Day 4, Wednesday 8am, Layer 6 was re-added (or should I call it layer 6 1/2? lol). This time I went back to just using 10oz/300ml for this final layer. It didn't fill the mold to the top, but the flowers were covered enough, and I knew it wasn't going to be a perfect finish due to previous nights user testing error, so I decided this would be the final layer.



Day 5, Thursday about 12pm noon, I unmolded this 6x6x3 piece. And these photos below were taking about an hour later. The edges were not trimmed yet at time of these photos posted below, but has since been trimmed.


With my experimental error, the piece still turned out alright.

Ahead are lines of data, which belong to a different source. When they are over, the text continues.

/-- R86, R88: the follow-up takes a source from d to z, with the item it places. -/
def SourceFollows (m : Source) (d z : SourceRec) (low : Bool) (placed : List FetchItem) : Prop :=
  low = decide (d.kind = .stream ∧ d.state ≠ .stopped ∧ d.ring.length < d.lowMark ∧ d.lowArmed = true) ∧
  (d.kind ≠ .clip → placed = [] ∧ z = { d with lowArmed := d.lowArmed && !low }) ∧
  (d.kind = .clip → (d.state = .stopped ∨ d.loc = none ∨ ∃ k, d.half0 = .waiting k ∨ d.half1 = .waiting k) →
    placed = [] ∧ z = d) ∧
  ∀ loc, d.kind = .clip → d.state ≠ .stopped → d.loc = some loc → (∀ k, d.half0 ≠ .waiting k ∧ d.half1 ≠ .waiting k) →
    let next := if d.next + 1 < (loc.length + 255) / 256 then d.next + 1 else 0
    let elsewhere := fun h : Half => ∃ v, h = .full d.next v
    ((∃ k, d.half0 = .failed k ∨ d.half1 = .failed k) → d.retryDue = false → placed = [] ∧ z = { d with retryDue := true }) ∧
    (∀ k, d.half0 = .failed k → (∀ j, d.half1 ≠ .failed j) → d.retryDue = true →
      placed = [clipItem (.source m) loc k] ∧ z = { d with half0 := .waiting k, retryDue := false }) ∧
    (∀ k, d.half1 = .failed k → (∀ j, d.half0 ≠ .failed j) → d.retryDue = true →
      placed = [clipItem (.source m) loc k] ∧ z = { d with half1 := .waiting k, retryDue := false }) ∧
    ((∀ k, d.half0 ≠ .failed k ∧ d.half1 ≠ .failed k) →
      (d.half0 = .empty → ¬ elsewhere d.half1 →
        placed = [clipItem (.source m) loc d.next] ∧ z = { d with half0 := .waiting d.next, next := next }) ∧
      (d.half0 ≠ .empty → d.half1 = .empty → ¬ elsewhere d.half0 →
        placed = [clipItem (.source m) loc d.next] ∧ z = { d with half1 := .waiting d.next, next := next }) ∧
      ((d.half0 ≠ .empty ∨ elsewhere d.half1) → (d.half1 ≠ .empty ∨ elsewhere d.half0) → placed = [] ∧ z = d))

/-! ## The steps of a prompt player (R105) -/

/-- R108, R109: the play pointer of a prompt moves by one output sample from x to y; complete says that the last play-through
has ended. -/
def PromptMoves (x y : Playing) (complete : Bool) : Prop :=
  let half := fun next h => if next / 256 = x.index / 256 then h else leftHalf (x.index / 256) h
  let at' := fun next => { x with index := next, phase := .first, half0 := half next x.half0, half1 := half next x.half1 }
  let ended := { x.prompt with played := x.prompt.played + 1 }
  if x.loc.rate = .khz8 ∧ x.phase = .first then y = { x with phase := .second } ∧ complete = false
  else if x.index + 1 < x.loc.length then y = at' (x.index + 1) ∧ complete = false
  else if x.prompt.played + 1 < x.prompt.repeats then y = { at' 0 with prompt := ended } ∧ complete = false
  else y = { x with prompt := ended } ∧ complete = true

/-- R108, R109: a PLAYING prompt forms its 64 samples from x and leaves y. -/
def PromptPlays (x y : Playing) (out : List Sample) (complete : Bool) : Prop :=
  ∃ (run : Nat → Playing) (missing ended : Nat → Bool) (v : Nat → Int),
    run 0 = x ∧ missing 0 = false ∧ ended 0 = false ∧
    (∀ n < 64,
      let held := IsHeld (run n).half0 (run n).half1 ((run n).index / 256)
      (missing n = true ∨ ended n = true →
        v n = 0 ∧ run (n + 1) = run n ∧ missing (n + 1) = missing n ∧ ended (n + 1) = ended n) ∧
      (missing n = false → ended n = false →
        (∀ w, held w → v n = w.getD ((run n).index % 256) 0 ∧ missing (n + 1) = false ∧
          PromptMoves (run n) (run (n + 1)) (ended (n + 1))) ∧
        ((∀ w, ¬ held w) → v n = 0 ∧ run (n + 1) = run n ∧ missing (n + 1) = true ∧ ended (n + 1) = false))) ∧
    out = (List.range 64).map v ∧ complete = ended 64 ∧
    y = if missing 64 = true then { run 64 with prompt := { (run 64).prompt with
        underruns := if (run 64).prompt.underruns < 65535 then (run 64).prompt.underruns + 1 else 65535 } }
      else run 64

/-- R110: the prompt x in the slot considers fetching, and leaves y; with both halves EMPTY half 0 takes the block
(notes/assumptions/24.md). -/
def PromptFetches (p : Position) (x y : Playing) (placed : List FetchItem) : Prop :=
  let waits := ∃ k, x.half0 = .waiting k ∨ x.half1 = .waiting k
  (waits ∨ x.next = none ∨ (x.half0 ≠ .empty ∧ x.half1 ≠ .empty) → placed = [] ∧ y = x) ∧
    ∀ b k, ¬ waits → x.next = some (b, k) →
      let next :=
        if (x.loc.length + 255) / 256 = 1 then none
        else if b + 1 < (x.loc.length + 255) / 256 then some (b + 1, k)
        else if k < x.prompt.repeats then some (0, k + 1)
        else none
      (x.half0 = .empty → placed = [clipItem (.prompt p) x.loc b] ∧ y = { x with half0 := .waiting b, next := next }) ∧
      (x.half0 ≠ .empty → x.half1 = .empty →
        placed = [clipItem (.prompt p) x.loc b] ∧ y = { x with half1 := .waiting b, next := next })

/-- R107 to R110: the playing-slot step of the prompt x: the slot it leaves, the ending it makes, the item it places and the
samples it hands to the mixer. -/
def SlotSteps (p : Position) (outcome : Option (Except Nat (List Word16))) (x : Playing) (slot : Option Playing)
    (ends : Option (PromptRec × PromptResult)) (placed : List FetchItem) (out : Option (List Sample × Nat)) : Prop :=
  (x.prompt.cancel = true → slot = none ∧ ends = some (x.prompt, .cancelled) ∧ placed = [] ∧ out = none) ∧
  (∀ o, x.prompt.cancel = false → outcome = some (.error o) →
    slot = none ∧ ends = some (x.prompt, .clipFault) ∧ placed = [] ∧ out = none) ∧
  (x.prompt.cancel = false → (∀ o, outcome ≠ some (.error o)) → ∃ l : Playing,
    (outcome = none → l = x) ∧
    (∀ words, outcome = some (.ok words) →
      let z := { x with half0 := landedHalf words x.half0, half1 := landedHalf words x.half1 }
      let starts := x.prompt.state = .priming ∧ ∃ v, IsHeld z.half0 z.half1 0 v
      (starts → l = { z with prompt := { x.prompt with state := .playing } }) ∧ (¬ starts → l = z)) ∧
    (l.prompt.state ≠ .playing → ends = none ∧ out = none ∧ ∃ y, slot = some y ∧ PromptFetches p l y placed) ∧
    (l.prompt.state = .playing → ∃ y v complete, PromptPlays l y v complete ∧ out = some (v, l.prompt.gain) ∧
      (complete = true → slot = none ∧ ends = some (y.prompt, .complete) ∧ placed = []) ∧
      (complete = false → ends = none ∧ ∃ z, slot = some z ∧ PromptFetches p y z placed)))

/-! ## Notices (R200) -/

/-- R200: on s, whatever notices wait, the operation f raises these notices in this order, and changes the link in nothing else. -/
def RaisesOn (f : State → State) (s : State) (raises : List (Nat × Detail)) : Prop :=
  ∀ k : Link, (f (s.setLink k)).link = (raiseAll raises (s.setLink k)).link

/-- R84, R200: the link kept but for the raises given, which fold into the entries that stood before or join the tail; the new
entries stand in some order in which a source's SOURCE_STARVED comes before its STREAM_LOW. -/
def LinkRaised (raises : List (Nat × Detail)) (s t : State) : Prop :=
  let k := (raiseAll raises s).link
  let old := s.link.notices.length
  t.link = { k with notices := t.link.notices } ∧ t.link.notices.take old = k.notices.take old ∧
    (t.link.notices.drop old).Perm (k.notices.drop old) ∧
    (t.link.notices.drop old).Pairwise (fun a b =>
      ∀ fill cause, a.detail = .streamLow fill → b.detail = .sourceStarved cause → a.subject ≠ b.subject)

/-! ## The scan at a frame start (R134 to R137) -/

/-- R128: the item joined the fetch list, where it stands unless this frame start's service has taken it. -/
def isPlaced (it : FetchItem) (t : State) : Prop := it ∈ t.fetch ∨ ∃ x ∈ t.reads, x.item = it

It seems I was able to save the piece for the most part. These floral blocks are really truly beautiful even when not perfect. And as someone reminded me, the little imperfections just add to the character and home made touch of an artists love going in to each creation.


So as always, with florals, it's best to play it safe and pour shallower layers. Patience is hard when we just want to get the piece done, but it's so worth it to slow it down & be sure with floral projects.

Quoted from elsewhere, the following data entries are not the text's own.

/-- R43, R47, R49, R65, R91, R157: the six rows DT_HANGOVER_EXPIRY, CALLER_HANGOVER_EXPIRY, VAD_HANGOVER_EXPIRY,
TONE_CADENCE_WRAP, ADAPT_STARVED and DIVERGENCE_RESET move the one counter to its expiry or limit and do what follows there.
FRAME_START takes the same moves in their place in the frame; a row alone is due when its counter stands one short
(notes/assumptions/6.md). -/
def Obligations.CountersReachTheirLimits : Prop :=
  ∀ s : State, s.hold = none →
    (∀ l : Leg, (s.leg l).state ≠ .closed → (s.leg l).ec.hangover = 1 → exec (.dtHangoverExpiry l) s =
      .next (s.setLeg l { s.leg l with ec := { (s.leg l).ec with hangover := 0 } })) ∧
    (∀ l : Leg, (s.leg l).state ≠ .closed → (s.leg l).ec.callerHangover = 1 → exec (.callerHangoverExpiry l) s =
      .next (s.setLeg l { s.leg l with ec := { (s.leg l).ec with callerHangover := 0, callerActive := false } })) ∧
    (∀ p : Position, (s.pos p).enabled = true → (s.pos p).mic.vadHangover = 1 → exec (.vadHangoverExpiry p) s =
      .next (s.setPos p { s.pos p with mic := { (s.pos p).mic with vadHangover := 0, vad := false } })) ∧
    (∀ m : Source, (s.src m).kind = .tone → (s.src m).state = .playing →
      (s.src m).cadence + 1 = (s.src m).onFrames + (s.src m).offFrames → exec (.toneCadenceWrap m) s =
      .next (s.setSrc m { s.src m with cadence := 0 })) ∧
    (∀ l : Leg, l ∈ s.work.list → (s.leg l).work.armed = true → (s.leg l).work.debt = 249 → exec (.adaptStarved l) s =
      .next (raise l.val (.adaptStarved 250 (s.leg l).tail)
        (s.setLeg l { s.leg l with work := { (s.leg l).work with debt := 250, armed := false } }))) ∧
    (∀ (l : Leg) (n : Nat), (s.leg l).state ≠ .closed → (s.leg l).ec.divergence = 15 →
      n = (if (s.leg l).ec.divergenceResets < 65535 then (s.leg l).ec.divergenceResets + 1 else 65535) →
      exec (.divergenceReset l) s =
      .next (raise l.val (.divergenceReset n)
        ((s.setLeg l { s.leg l with ec := { (s.leg l).ec with
            taps := List.replicate (s.leg l).ec.taps.length 0, hangover := 0, divergence := 0, divergenceResets := n } }).setWork
          { s.work with list := l :: s.work.list.filter (· != l) })))
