/-! ## Reads of one table after an update of another -/

@[simp] theorem State.leg_setPos (s : State) (p : Position) (r : PosRec) (k : Leg) : (s.setPos p r).leg k = s.leg k := rfl
@[simp] theorem State.leg_setSrc (s : State) (m : Source) (r : SourceRec) (k : Leg) : (s.setSrc m r).leg k = s.leg k := rfl
@[simp] theorem State.leg_setMembers (s : State) (g : Group) (ms : List Member) (k : Leg) : (s.setMembers g ms).leg k = s.leg k := rfl
@[simp] theorem State.leg_setLink (s : State) (l : Link) (k : Leg) : (s.setLink l).leg k = s.leg k := rfl
@[simp] theorem State.leg_setWork (s : State) (w : Work) (k : Leg) : (s.setWork w).leg k = s.leg k := rfl
@[simp] theorem State.leg_setClock (s : State) (c : Clock) (k : Leg) : (s.setClock c).leg k = s.leg k := rfl
@[simp] theorem State.leg_setPending (s : State) (q : List Instr) (k : Leg) : (s.setPending q).leg k = s.leg k := rfl
@[simp] theorem State.leg_setStage (s : State) (c : ChangeClass) (st : Stage) (k : Leg) : (s.setStage c st).leg k = s.leg k := by
  cases c <;> rfl
@[simp] theorem State.leg_setTest (s : State) (p : Port) (t : PortTest) (k : Leg) : (s.setTest p t).leg k = s.leg k := by
  cases p <;> rfl
@[simp] theorem State.leg_setHeld (s : State) (p : Port) (t : Option PortTest) (k : Leg) : (s.setHeld p t).leg k = s.leg k := by
  cases p <;> rfl
@[simp] theorem State.pos_setLeg (s : State) (l : Leg) (r : LegRec) (k : Position) : (s.setLeg l r).pos k = s.pos k := rfl
@[simp] theorem State.pos_setSrc (s : State) (m : Source) (r : SourceRec) (k : Position) : (s.setSrc m r).pos k = s.pos k := rfl
@[simp] theorem State.pos_setMembers (s : State) (g : Group) (ms : List Member) (k : Position) : (s.setMembers g ms).pos k = s.pos k := rfl
@[simp] theorem State.pos_setLink (s : State) (l : Link) (k : Position) : (s.setLink l).pos k = s.pos k := rfl
@[simp] theorem State.pos_setWork (s : State) (w : Work) (k : Position) : (s.setWork w).pos k = s.pos k := rfl
@[simp] theorem State.pos_setClock (s : State) (c : Clock) (k : Position) : (s.setClock c).pos k = s.pos k := rfl
@[simp] theorem State.pos_setPending (s : State) (q : List Instr) (k : Position) : (s.setPending q).pos k = s.pos k := rfl
@[simp] theorem State.pos_setStage (s : State) (c : ChangeClass) (st : Stage) (k : Position) : (s.setStage c st).pos k = s.pos k := by
  cases c <;> rfl
@[simp] theorem State.pos_setTest (s : State) (p : Port) (t : PortTest) (k : Position) : (s.setTest p t).pos k = s.pos k := by
  cases p <;> rfl
@[simp] theorem State.pos_setHeld (s : State) (p : Port) (t : Option PortTest) (k : Position) : (s.setHeld p t).pos k = s.pos k := by
  cases p <;> rfl
@[simp] theorem State.src_setLeg (s : State) (l : Leg) (r : LegRec) (k : Source) : (s.setLeg l r).src k = s.src k := rfl
@[simp] theorem State.src_setPos (s : State) (p : Position) (r : PosRec) (k : Source) : (s.setPos p r).src k = s.src k := rfl
@[simp] theorem State.src_setMembers (s : State) (g : Group) (ms : List Member) (k : Source) : (s.setMembers g ms).src k = s.src k := rfl
@[simp] theorem State.src_setLink (s : State) (l : Link) (k : Source) : (s.setLink l).src k = s.src k := rfl
@[simp] theorem State.src_setWork (s : State) (w : Work) (k : Source) : (s.setWork w).src k = s.src k := rfl
@[simp] theorem State.src_setClock (s : State) (c : Clock) (k : Source) : (s.setClock c).src k = s.src k := rfl
@[simp] theorem State.src_setPending (s : State) (q : List Instr) (k : Source) : (s.setPending q).src k = s.src k := rfl
@[simp] theorem State.src_setStage (s : State) (c : ChangeClass) (st : Stage) (k : Source) : (s.setStage c st).src k = s.src k := by
  cases c <;> rfl
@[simp] theorem State.src_setTest (s : State) (p : Port) (t : PortTest) (k : Source) : (s.setTest p t).src k = s.src k := by
  cases p <;> rfl
@[simp] theorem State.src_setHeld (s : State) (p : Port) (t : Option PortTest) (k : Source) : (s.setHeld p t).src k = s.src k := by
  cases p <;> rfl
@[simp] theorem State.members_setLeg (s : State) (l : Leg) (r : LegRec) (k : Group) : (s.setLeg l r).members k = s.members k := rfl
@[simp] theorem State.members_setPos (s : State) (p : Position) (r : PosRec) (k : Group) : (s.setPos p r).members k = s.members k := rfl
@[simp] theorem State.members_setSrc (s : State) (m : Source) (r : SourceRec) (k : Group) : (s.setSrc m r).members k = s.members k := rfl
@[simp] theorem State.members_setLink (s : State) (l : Link) (k : Group) : (s.setLink l).members k = s.members k := rfl
@[simp] theorem State.members_setWork (s : State) (w : Work) (k : Group) : (s.setWork w).members k = s.members k := rfl
@[simp] theorem State.members_setClock (s : State) (c : Clock) (k : Group) : (s.setClock c).members k = s.members k := rfl
@[simp] theorem State.members_setPending (s : State) (q : List Instr) (k : Group) : (s.setPending q).members k = s.members k := rfl
@[simp] theorem State.members_setStage (s : State) (c : ChangeClass) (st : Stage) (k : Group) : (s.setStage c st).members k = s.members k := by
  cases c <;> rfl
@[simp] theorem State.members_setTest (s : State) (p : Port) (t : PortTest) (k : Group) : (s.setTest p t).members k = s.members k := by
  cases p <;> rfl
@[simp] theorem State.members_setHeld (s : State) (p : Port) (t : Option PortTest) (k : Group) : (s.setHeld p t).members k = s.members k := by
  cases p <;> rfl
@[simp] theorem State.area_setLeg (s : State) (l : Leg) (r : LegRec) (k : AreaNo) : (s.setLeg l r).area k = s.area k := rfl
@[simp] theorem State.area_setPos (s : State) (p : Position) (r : PosRec) (k : AreaNo) : (s.setPos p r).area k = s.area k := rfl
@[simp] theorem State.area_setSrc (s : State) (m : Source) (r : SourceRec) (k : AreaNo) : (s.setSrc m r).area k = s.area k := rfl
@[simp] theorem State.area_setMembers (s : State) (g : Group) (ms : List Member) (k : AreaNo) : (s.setMembers g ms).area k = s.area k := rfl
@[simp] theorem State.area_setLink (s : State) (l : Link) (k : AreaNo) : (s.setLink l).area k = s.area k := rfl
@[simp] theorem State.area_setWork (s : State) (w : Work) (k : AreaNo) : (s.setWork w).area k = s.area k := rfl
@[simp] theorem State.area_setClock (s : State) (c : Clock) (k : AreaNo) : (s.setClock c).area k = s.area k := rfl
@[simp] theorem State.area_setPending (s : State) (q : List Instr) (k : AreaNo) : (s.setPending q).area k = s.area k := rfl
@[simp] theorem State.area_setStage (s : State) (c : ChangeClass) (st : Stage) (k : AreaNo) : (s.setStage c st).area k = s.area k := by
  cases c <;> rfl
@[simp] theorem State.area_setTest (s : State) (p : Port) (t : PortTest) (k : AreaNo) : (s.setTest p t).area k = s.area k := by
  cases p <;> rfl
@[simp] theorem State.area_setHeld (s : State) (p : Port) (t : Option PortTest) (k : AreaNo) : (s.setHeld p t).area k = s.area k := by
  cases p <;> rfl
@[simp] theorem State.stage_setLeg (s : State) (l : Leg) (r : LegRec) (k : ChangeClass) : (s.setLeg l r).stage k = s.stage k := by cases k <;> rfl
@[simp] theorem State.test_setLeg (s : State) (l : Leg) (r : LegRec) (k : Port) : (s.setLeg l r).test k = s.test k := by cases k <;> rfl
@[simp] theorem State.stage_setPos (s : State) (p : Position) (r : PosRec) (k : ChangeClass) : (s.setPos p r).stage k = s.stage k := by cases k <;> rfl
@[simp] theorem State.test_setPos (s : State) (p : Position) (r : PosRec) (k : Port) : (s.setPos p r).test k = s.test k := by cases k <;> rfl
@[simp] theorem State.stage_setSrc (s : State) (m : Source) (r : SourceRec) (k : ChangeClass) : (s.setSrc m r).stage k = s.stage k := by cases k <;> rfl
@[simp] theorem State.test_setSrc (s : State) (m : Source) (r : SourceRec) (k : Port) : (s.setSrc m r).test k = s.test k := by cases k <;> rfl
@[simp] theorem State.stage_setMembers (s : State) (g : Group) (ms : List Member) (k : ChangeClass) : (s.setMembers g ms).stage k = s.stage k := by cases k <;> rfl
@[simp] theorem State.test_setMembers (s : State) (g : Group) (ms : List Member) (k : Port) : (s.setMembers g ms).test k = s.test k := by cases k <;> rfl
@[simp] theorem State.stage_setLink (s : State) (l : Link) (k : ChangeClass) : (s.setLink l).stage k = s.stage k := by cases k <;> rfl
@[simp] theorem State.test_setLink (s : State) (l : Link) (k : Port) : (s.setLink l).test k = s.test k := by cases k <;> rfl
@[simp] theorem State.stage_setWork (s : State) (w : Work) (k : ChangeClass) : (s.setWork w).stage k = s.stage k := by cases k <;> rfl
@[simp] theorem State.test_setWork (s : State) (w : Work) (k : Port) : (s.setWork w).test k = s.test k := by cases k <;> rfl
@[simp] theorem State.stage_setClock (s : State) (c : Clock) (k : ChangeClass) : (s.setClock c).stage k = s.stage k := by cases k <;> rfl
@[simp] theorem State.test_setClock (s : State) (c : Clock) (k : Port) : (s.setClock c).test k = s.test k := by cases k <;> rfl
@[simp] theorem State.stage_setPending (s : State) (q : List Instr) (k : ChangeClass) : (s.setPending q).stage k = s.stage k := by cases k <;> rfl
@[simp] theorem State.test_setPending (s : State) (q : List Instr) (k : Port) : (s.setPending q).test k = s.test k := by cases k <;> rfl
@[simp] theorem State.stage_setTest (s : State) (p : Port) (t : PortTest) (k : ChangeClass) : (s.setTest p t).stage k = s.stage k := by
  cases p <;> cases k <;> rfl
@[simp] theorem State.stage_setHeld (s : State) (p : Port) (t : Option PortTest) (k : ChangeClass) :
    (s.setHeld p t).stage k = s.stage k := by
  cases p <;> cases k <;> rfl
@[simp] theorem State.test_setHeld (s : State) (p : Port) (t : Option PortTest) (k : Port) : (s.setHeld p t).test k = s.test k := by
  cases p <;> cases k <;> rfl
@[simp] theorem State.held_setTest (s : State) (p : Port) (t : PortTest) (k : Port) : (s.setTest p t).held k = s.held k := by
  cases p <;> cases k <;> rfl
@[simp] theorem State.held_setLeg (s : State) (l : Leg) (r : LegRec) (k : Port) : (s.setLeg l r).held k = s.held k := by cases k <;> rfl
@[simp] theorem State.held_setPos (s : State) (p : Position) (r : PosRec) (k : Port) : (s.setPos p r).held k = s.held k := by cases k <;> rfl
@[simp] theorem State.held_setSrc (s : State) (m : Source) (r : SourceRec) (k : Port) : (s.setSrc m r).held k = s.held k := by cases k <;> rfl
@[simp] theorem State.held_setMembers (s : State) (g : Group) (ms : List Member) (k : Port) : (s.setMembers g ms).held k = s.held k := by cases k <;> rfl
@[simp] theorem State.held_setLink (s : State) (l : Link) (k : Port) : (s.setLink l).held k = s.held k := by cases k <;> rfl
@[simp] theorem State.held_setWork (s : State) (w : Work) (k : Port) : (s.setWork w).held k = s.held k := by cases k <;> rfl
@[simp] theorem State.held_setClock (s : State) (c : Clock) (k : Port) : (s.setClock c).held k = s.held k := by cases k <;> rfl
@[simp] theorem State.held_setPending (s : State) (q : List Instr) (k : Port) : (s.setPending q).held k = s.held k := by cases k <;> rfl
@[simp] theorem State.held_setStage (s : State) (c : ChangeClass) (st : Stage) (k : Port) : (s.setStage c st).held k = s.held k := by
  cases c <;> cases k <;> rfl
@[simp] theorem State.test_setStage (s : State) (c : ChangeClass) (st : Stage) (k : Port) : (s.setStage c st).test k = s.test k := by
  cases c <;> cases k <;> rfl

Video clip of completed block. (Side edges not yet trimmed at time of recording).




Initially, I wasn't going to post my rookie errors (in this series of 3 blogs), but I decided to go ahead, as they become a learning opportunity for others who may not have experienced these issues yet either. And it might be months before I have the time to put together another blog post showing process photos and information. Here's hoping the next one goes without errors. ;)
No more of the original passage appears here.